Highlights & Insights

  • The Pointer mechanism innovatively introduces Pointer Network concepts into CAD command sequences, achieving the first support for chamfer/fillet operations within command sequence methods.
  • The multi-step conditional generation architecture is elegant: each step generates based on accumulated B-Rep and text conditions, simulating the actual workflow of an engineer.
  • Solid data engineering: Constructed a 575K scale dataset with multi-view descriptions automatically labeled by Qwen2.5-VL, preserving real parameters instead of normalization.
  • High token efficiency: Averaging only 110 tokens/model with 2.13s inference, far superior to code representation solutions.

Limitations & Future Work

  • Currently only evaluates text-conditioned settings; has not extended to multi-modal inputs like images or point clouds.
  • Supports single-part modeling only; does not involve assembly-level constraints (mating constraints, hierarchical dependencies).
  • Complex models (≥4 non-sketch steps) occasionally show local positioning deviations.
  • Pointers rely on cosine matching of B-Rep geometric features; ability to distinguish similar faces/edges in highly symmetric models needs verification.
  • B-Rep Generation: ComplexGen, CMT, etc., directly generate B-Rep hierarchical structures, but topological relationships are complex and difficult to model.
  • CSG Representation: Combines primitives via Boolean operations but struggles to represent surfaces (like fillets), and CSG representation is non-unique.
  • Command Sequence: DeepCAD → SkexGen → Text2CAD → CAD-MLLM → CADFusion, gradually introducing more modalities and operations, but none support entity selection.

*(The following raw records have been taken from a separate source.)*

-- ==== Sys2Proof/Safety.lean ====
section
/-! DEFINITION. What counts as a good run, the named premises of 70_reset_and_hazards.md R206, the machine's invariant, and
the executions a claim about every schedule speaks of. -/

namespace Sys2Proof.Machine

/-! ## Marks and the end of a run -/

/-- `NO_MARK`: none of the three sticky marks is set (70_reset_and_hazards.md R205, R206). -/
def State.noMark (s : State) : Bool := !s.txOverrun && !s.rxOverrun && s.refused.isNone

/-- The run has ended: the host has nothing left to issue and no step of the transmitter is enabled
(70_reset_and_hazards.md R205). -/
def State.runEnded (s : State) : Bool :=
  decide (s.seq = .idle) && s.program.isEmpty && s.txq.isEmpty && s.tsr.isNone

/-- The run has ended and is good (70_reset_and_hazards.md R205). -/
def State.goodRun (s : State) : Bool := s.runEnded && s.noMark

/-! ## Premises -/

/-- `AFTER_RESET`, for every platform and every value of the draws (70_reset_and_hazards.md R206), before a program and a
schedule are placed (log 1, log 2). -/
def AfterReset (s : State) : Prop := ∃ p d, s = State.resetWith p d

/-- `INIT_DONE` (70_reset_and_hazards.md R206). -/
def State.initDone (s : State) : Bool :=
  s.configured && s.fifoEn && !s.latch && s.tsr.isNone && s.txq.isEmpty && s.rxq.isEmpty

/-- The move is an arrival. -/
def Move.isArrival : Move → Bool
  | .rxArrive _ => true
  | .host => false
  | .txLoad => false
  | .txDone => false

/-- `QUIET_PEER`, over the moves of a run (70_reset_and_hazards.md R206). -/
def quietPeer (moves : List Move) : Bool := moves.all (fun m => !m.isArrival)

/-- `PEER_HONOURS_RTS`, at one move: nothing arrives while the receive queue is full (44_line_agents.md R157). -/
def peerHonoursRts (m : Move) (s : State) : Bool := !m.isArrival || decide (s.rxq.length < s.capRx)

/-- No byte of an access of `n` bytes at `addr` lies in the window `UART_BASE` to `UART_BASE + 31` (20_memory.md R59). -/
def AccessOutside (p : Platform) (addr n : Nat) : Prop := addr + n ≤ p.uartBase ∨ p.uartBase + 32 ≤ addr

/-- The next step is the host's, from `IDLE`, and its operation is a raw access none of whose bytes is in the window
(log 11). -/
def IssuesAccessOutside (s : State) : Prop :=
  s.nextMove = .host ∧ s.seq = .idle ∧ ∃ (addr : Nat) (n : Width) (rest : List HostOp),
    AccessOutside s.platform addr n.bytes ∧
      (s.program = .memRead addr n :: rest ∨ ∃ v, s.program = .memWrite addr n v :: rest)

/-! ## Runs over a chosen schedule -/

/-- The moves of `ms` made one after another, whatever the state's own schedule says; a stop ends the run. -/
def runMoves : List Move → State → Host.Outcome State Fault Refusal
  | [], s => .next s
  | m :: ms, s =>
    match moveStep m s with
    | .next t => runMoves ms t
    | .fault r => .fault r
    | .refused r => .refused r

/-- An endless execution: the states `σ` follow from one another by the moves `f`. -/
def Execution (f : Nat → Move) (σ : Nat → State) : Prop := ∀ n, moveStep (f n) (σ n) = .next (σ (n + 1))

/-- The host keeps moving (20_memory.md R62: the line agents take finitely many steps between two of the host's). -/
def HostMoves (f : Nat → Move) : Prop := ∀ n, ∃ m, n ≤ m ∧ f m = .host

/-- `TX_FAIR`: neither transmitter step is enabled for ever without being taken (44_line_agents.md R157). -/
def TxFair (f : Nat → Move) (σ : Nat → State) : Prop :=
  (∀ n, (∀ m, n ≤ m → txLoadEnabled (σ m) = true) → ∃ m, n ≤ m ∧ f m = .txLoad) ∧
    ∀ n, (∀ m, n ≤ m → txDoneEnabled (σ m) = true) → ∃ m, n ≤ m ∧ f m = .txDone

/-! ## The invariant -/

/-- The queues are within their capacities (10_state.md R48). -/
def QueuesFit (s : State) : Prop := s.txq.length ≤ s.capTx ∧ s.rxq.length ≤ s.capRx

/-- `lo` was the low byte of the free space at an earlier moment of the same probe, and the space has only grown since
(41_link_state_probe.md R122). -/
def LowByteOfEarlierSpace (lo : Byte) (s : State) : Prop :=
  ∃ n, n ≤ s.txFree ∧ n < 65536 ∧ lo = BitVec.ofNat 8 n

/-- What a true `TX_READY` has established by the write that follows (41_link_state_probe.md R127). -/
def RoomForWrite (s : State) : Prop :=
  match s.platform.probeTx with
  | .thre => s.txq = []
  | .count8 _ _ => txReadyMin ≤ s.txFree

/-- What the initialisation has already written when it stands at a step (43_init.md R140). -/
def InitProgress (k : InitStep) (d : BitVec 16) (s : State) : Prop :=
  match k with
  | .disableInterrupts => True
  | .setLatch => True
  | .divisorLow => s.lcr = 0x80
  | .divisorHigh => s.lcr = 0x80 ∧ s.dll = divisorLowByte d
  | .clearLatch => s.dll = divisorLowByte d ∧ s.dlh = divisorHighByte d
  | .fifoInit => s.lcr = 0x03 ∧ s.dll = divisorLowByte d ∧ s.dlh = divisorHighByte d
  | .autoflow =>
    s.lcr = 0x03 ∧ s.dll = divisorLowByte d ∧ s.dlh = divisorHighByte d ∧ s.fcr = s.platform.fcrInit ∧
      s.fifoEn = true ∧ s.txq = []

/-- What holds of the block at the host's position in a composite operation. -/
def SeqFacts (s : State) : Prop :=
  match s.seq with
  | .txReadyHi lo => LowByteOfEarlierSpace lo s
  | .sendWaitHi _ lo => LowByteOfEarlierSpace lo s
  | .sendWrite _ => RoomForWrite s
  | .pollRead => s.platform.probeRx = .dr → s.rxq ≠ []
  | .init k d => d ≠ 0 ∧ InitProgress k d s
  | .idle => True
  | .txReady => True
  | .rxReady => True
  | .sendWait _ => True
  | .pollProbe => True

/-- The invariant every step keeps: a legal platform whose ready-count fits its 16 bits (log 7), queues within their
capacities, and the facts of the host's position. -/
structure Consistent (s : State) : Prop where
  /-- the platform's parameters are legal -/
  platform : s.platform.wf = true
  /-- the ready-count fits 16 bits -/
  depth : s.platform.txDepth < 65536
  /-- the queues are within their capacities -/
  queues : QueuesFit s
  /-- the facts of the host's position -/
  seq : SeqFacts s

/-! ## The stream of bytes on their way out -/

/-- What has gone out and what is on its way, in order: the line, the shift register, the queue (44_line_agents.md R158). -/
def outStream (s : State) : List Symbol :=
  s.txLine ++ s.tsr.toList.map InFlight.symbol ++ s.txq.map Symbol.byte

/-- `b` stands where `a` stood: the same symbol, or damaged on the way. -/
def Symbol.keptOrGarbled (a b : Symbol) : Prop := b = a ∨ b = .garbled

end Sys2Proof.Machine
end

Fan et al. attempted face-label-based selection, but edges derived from face intersections were ambiguous.
  • Code Representation: CADmium (JSON), CadQuery/FreeCAD API solutions are flexible but suffer from long tokens and slow inference.

Rating

  • Novelty: ⭐⭐⭐⭐⭐ — Introducing the Pointer mechanism to CAD sequence generation is a key innovation, enabling entity referencing for the first time.
  • Experimental Thoroughness: ⭐⭐⭐⭐ — Comprehensive dataset comparison + General LLMs + GNN ablation + Qualitative analysis, but lacks multi-modal input experiments.
  • Writing Quality: ⭐⭐⭐⭐ — Clear structure, rich illustrations, and well-explained motivation.
  • Value: ⭐⭐⭐⭐⭐ — Solved the core pain point of command sequence methods; the 0.5B model's superiority over the 7B model is highly practical.